An aluminum-based alloy bearing of the type described above ordinarily has a structure comprising a tin containing aluminum-based alloy pressure-welded to a backing steel plate. In order to increase the welding strength between the tin-containing aluminum-based alloy and the backing steel plate, it is indispensable to anneal the welded assembly after pressure welding, and this annealing operation is ordinarily carried out for a long time at a temperature lower than the temperature forming an Al-Fe intermetallic compound. However, if the tin-containing aluminum alloy is exposed to such high temperatures at the above annealing step, aluminum crystal grains and tin precipitates are coarsened in the alloy structure, resulting in reduction of the high temperature hardness and fatigue-resistant strength, which are required for a bearing alloy. In order to eliminate the above defects of the tin-containing aluminum alloy, there has been used a bearing aluminum alloy comprising an additive element incorporated in addition to tin. For example, a tin-containing aluminum alloy comprising 3.5 to 4.5% of Sn, 3.5 to 4.5% of Si, and 0.7 to 1.3% of Cu with the balance being Al, a tin-containing aluminum alloy comprising 4 to 8% of Sn, 1 to 2% of Si, 0.1 to 2% of Cu and 0.1 to 1% of ni with the balance being Al, a tin-containing aluminum alloy comprising 3 to 40% of Sn, 0.1 to 5% of Pb, 0.2 to 2% of Cu, 0.1 to 3% of Sb, 0.2 to 3% of Si and 0.01 to 1% of Ti with the balance being Al, a tin-containing aluminum alloy comprising 15 to 30% of Sn and 0.5 to 2% of Cu with the balance being Al, and a tin-containing aluminum alloy comprising 1 to 23% of Sn, 1.5 to 9% of Pb, 0.3 to 3% of Cu and 1 to 8% of Si with the balance being Al (hereinafter referred to as "multi-component system bearing alloys") have been used for vehicles and the like.

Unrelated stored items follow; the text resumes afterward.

section
/-! PROOFS. Run control (spec/44_system_run_control.md R212 to R225): where a Run stops, what it leaves, and what the
next Run does; and the host's Reset and DebugOn. -/

namespace Sys2Proof.Machine

/-! ### Unloaded hardware, Reset and DebugOn (44_system_run_control.md R212, R220) -/

/-- Settles O6. -/
theorem notLoadedChangesNothing : Obligations.NotLoadedChangesNothing := fun s hl =>
  ⟨(step_eq_next_iff s s).mpr (stepOp_of_not_loaded s hl).symm, fun b o t => runReturns_iff_of_not_loaded b s t o hl⟩

/-- Settles O46: each is one record update. -/
theorem resetClearsCpuStateOnly : Obligations.ResetClearsCpuStateOnly := fun _ => ⟨rfl, rfl⟩

/-! ### What a Run leaves (44_system_run_control.md R215 to R218) -/

/-- Settles O37: the Steps before the stop keep `ICOUNT` and `DEBUG`, and a return writes the control flags and the
log. -/
theorem runOutcomeStates : Obligations.RunOutcomeStates := by
  intro b s t o h
  obtain ⟨hl, rfl, rfl⟩ | ⟨-, k, -, hstop⟩ := runReturns_cases b s t o h
  · exact ⟨hl, rfl⟩
  · cases hstop with
    | ended hout => exact ⟨(outOfProgram_iff _).mp hout, rfl, stepN_debug k s, List.getLast?_concat⟩
    | budgetExceeded hin hb =>
      exact ⟨(outOfProgram_eq_false_iff _).mp hin, rfl, stepN_debug k s, _, hb, List.getLast?_concat⟩
    | selfLoop hin _ hself =>
      have hsame : SameArch (clearDebug (stopRun (.selfLoop (stepN k s).pc) (stepN k s))) (stepN k s) := SameArch.refl _
      exact ⟨(outOfProgram_eq_false_iff _).mp hin, rfl, rfl, (selfTransfer_of_sameArch hsame).trans hself,
        List.getLast?_concat⟩

/-- Settles O38: the head with `b` cycles executed does not go on. -/
theorem budgetedRunReturns : Obligations.BudgetedRunReturns := by
  intro b s
  by_cases hl : s.icount = 0
  · exact ⟨_, _, runFuel_of_not_loaded (some b) (b + 1) s hl⟩
  · have hspent : ¬ Continues (some b) (0 + b) (stepN b s) := fun ⟨_, hb, _⟩ => hb (by rw [Nat.zero_add])
    obtain ⟨k, hk, o, t, hstop⟩ := exists_stopsAtHead (some b) 0 b s hspent
    exact ⟨o, t, runFuel_of_stopsAtHead (some b) (b + 1) k s t o hl (by omega) hstop⟩

/-- A Run with a budget of `m` stops at head `m` at the latest. -/
theorem StopsAtHead.le_budget {k m : Nat} {s t : State} {o : RunOutcome} (h : StopsAtHead (some m) 0 k s o t) :
    k ≤ m := by
  obtain ⟨hbefore, -⟩ := h
  by_contra hlt
  obtain ⟨-, hb, -⟩ := hbefore m (by omega)
  exact hb (by rw [Nat.zero_add])

/-- Settles O39. -/
theorem runIsStepsWithinBudget : Obligations.RunIsStepsWithinBudget := by
  intro b s t o h
  obtain ⟨-, rfl, rfl⟩ | ⟨-, k, hk⟩ := runReturns_cases b s t o h
  · exact ⟨0, SameArch.refl t, fun m _ => m.zero_le, .inr (by decide)⟩
  · have ⟨_, hstop⟩ := hk
    obtain ⟨harch, -⟩ := hstop.leaves
    refine ⟨k, harch, fun m hm => StopsAtHead.le_budget (hm ▸ hk), ?_⟩
    cases hstop with
    | ended | selfLoop => exact .inr (by decide)
    | budgetExceeded _ hb => exact .inl (by rw [hb, Nat.zero_add])

/-- Settles O41: the Steps keep `ICOUNT`, and no address is outside a program of 16 instructions. -/
theorem sixteenInstructionsNeverEnd : Obligations.SixteenInstructionsNeverEnd := by
  intro b s t hcount h
  obtain ⟨-, k, -, hstop⟩ := stopsAtHead_of_runReturns b s t .ended h (by decide)
  cases hstop with
  | ended hout =>
    have hge : 16 ≤ (stepN k s).pc.toNat := by simpa [outOfProgram_iff, hcount] using hout
    have hlt : (stepN k s).pc.toNat < 16 := (stepN k s).pc.isLt
    omega

/-! ### Where a Run stops (44_system_run_control.md R214, R222, R225) -/

/-- The heads before the `k`-th go on when they are inside the program, transfer elsewhere, and the budget is not below
`k`. -/
theorem continues_before (b : Option Nat) (s : State) (k : Nat) (hb : ∀ m, b = some m → k ≤ m)
    (h : ∀ j, j < k → outOfProgram (stepN j s) = false ∧ (cycle (stepN j s)).selfTransfer = false) :
    ∀ j, j < k → Continues b (0 + j) (stepN j s) := by
  intro j hj
  obtain ⟨hin, hself⟩ := h j hj
  refine ⟨hin, fun hspent => ?_, hself⟩
  have hle : k ≤ 0 + j := hb _ hspent
  omega

/-- Settles O40. -/
theorem runEndsAtTheFirstHeadOutside : Obligations.RunEndsAtTheFirstHeadOutside := by
  intro s k hl hbefore hout
  have hstop : Stops none (0 + k) (stepN k s) .ended _ := .ended hout
  obtain ⟨harch, -⟩ := hstop.leaves
  have hgo := continues_before none s k (fun _ hm => nomatch hm) hbefore
  exact ⟨_, (runReturns_iff_of_loaded none s _ .ended hl).mpr ⟨k, hgo, hstop⟩, harch⟩

/-- Settles O60. -/
theorem runStopsAtTheFirstSelfTransfer : Obligations.RunStopsAtTheFirstSelfTransfer := by
  intro b s k hl hb hbefore hin hself
  have hbudget : b ≠ some (0 + k) := fun hspent => by
    have hlt : k < 0 + k := hb _ hspent
    omega
  have hstop : Stops b (0 + k) (stepN k s) .selfLoop _ := .selfLoop hin hbudget hself
  obtain ⟨harch, -, hrunning⟩ := hstop.leaves
  have hgo := continues_before b s k (fun m hm => Nat.le_of_lt (hb m hm)) hbefore
  exact ⟨_, (runReturns_iff_of_loaded b s _ .selfLoop hl).mpr ⟨k, hgo, hstop⟩, harch, hrunning, rfl⟩

/-- A loop that revisits at head `j` the state of head `i` goes on at every head: a head from `j` on repeats the one
`j - i` before it. -/
theorem continues_of_revisit (s : State) (i j : Nat) (hij : i < j) (hsame : SameArch (stepN i s) (stepN j s))
    (hbefore : ∀ k, k < j → Continues none (0 + k) (stepN k s)) (k : Nat) : Continues none (0 + k) (stepN k s) := by
  induction k using Nat.strong_induction_on with
  | _ k ih =>
    obtain hlt | ⟨d, rfl⟩ := (Nat.lt_or_ge k j).imp_right Nat.exists_eq_add_of_le
    · exact hbefore k hlt
    · have hearlier : Continues none (0 + (i + d)) (stepN (i + d) s) := ih (i + d) (by omega)
      rw [stepN_add] at hearlier ⊢
      exact hearlier.congr (stepN_sameMachine d _ _ (sameMachine_of_stepN_sameArch i j s hsame)) (by simp)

Recently, reduction of the size and increase of the output are required in internal combustion engines for automobiles, and furthermore, attachment of an apparatus for reducing a blow-bye gas is required for purging an exhaust gas. Therefore, conditions under which bearings are used become severe. More specifically, the size of bearings has recently been reduced and the bearings are used under higher load and higher temperature conditions than in the past. Accordingly, fatigue fracture and abnormal abrasion readily occur in the conventional multicomponent system bearing alloys and troubles are caused in internal combustion engines for automobiles by these undersirable phenomena. In metal materials, a fatigue phenomenon ordinarily takes place when they are used over a long period of time, but in recent internal combustion engines, fatigue fracture of bearings is sometimes caused even when a high load operation is conducted for a relatively short time. The temperature of a lubricating oil in an internal combustion engine is increased at a high load operation. For example, the temperature of lubricating oil in an oil pan is elevated to 130.degree. to 150.degree. C., and it is therefore presumed that the bearing has a sliding contact with an opposite member, for example, a crank shaft, at a relatively high temperature. In a conventional multicomponent system bearing alloys, the high temperature hardness is drastically reduced by this sliding contact at high temperatures, and melting or migration of the tin phase is caused in the multicomponent system bearing alloys. We believe that the fatigue-resistant strength is reduced in the multicomponent system bearing alloys because of such reduction of the high temperature hardness and melting or migration of the tin phase.
In recent internal combustion engines, in order to reduce the cost of shafts such as crank shafts, customary shafts of forged steel tend to be replaced by ductile cast iron shafts having a low processing cost and the surface roughness of the shafts tends to increase. On the machine-processed surfaces of ductile cast iron shafts, there are left many cavities formed by shaving and removal of graphite particles at the machine processing, and abnormal abrasion is caused on the surfaces of the bearings because of the edges of these cavities, resulting in fatigue fracture. This is an unavoidable defect of the conventional multicomponent system bearing alloys.
With a view to improving properties of tin-containing aluminum alloys by incorporating various additive elements, we proposed a tin-containing aluminum alloy having chromium and copper incorporated therein in Japanese patent application No. 2690/77 and a tin-containing aluminum alloy having chromium, copper and lead and/or indium in Japanese patent application No. 18225/77. Furthermore, we found that when at least one element selected from silicon, manganese, antimony, titanium, nickel, iron, zirconium, molybdenum and cobalt is incorporated in a tin-containing aluminum alloy and is dispersed and precipitated therein, the hardness and abrasion resistance can be improved, and we proposed this improved alloy in Japanese patent application No. 84233/78.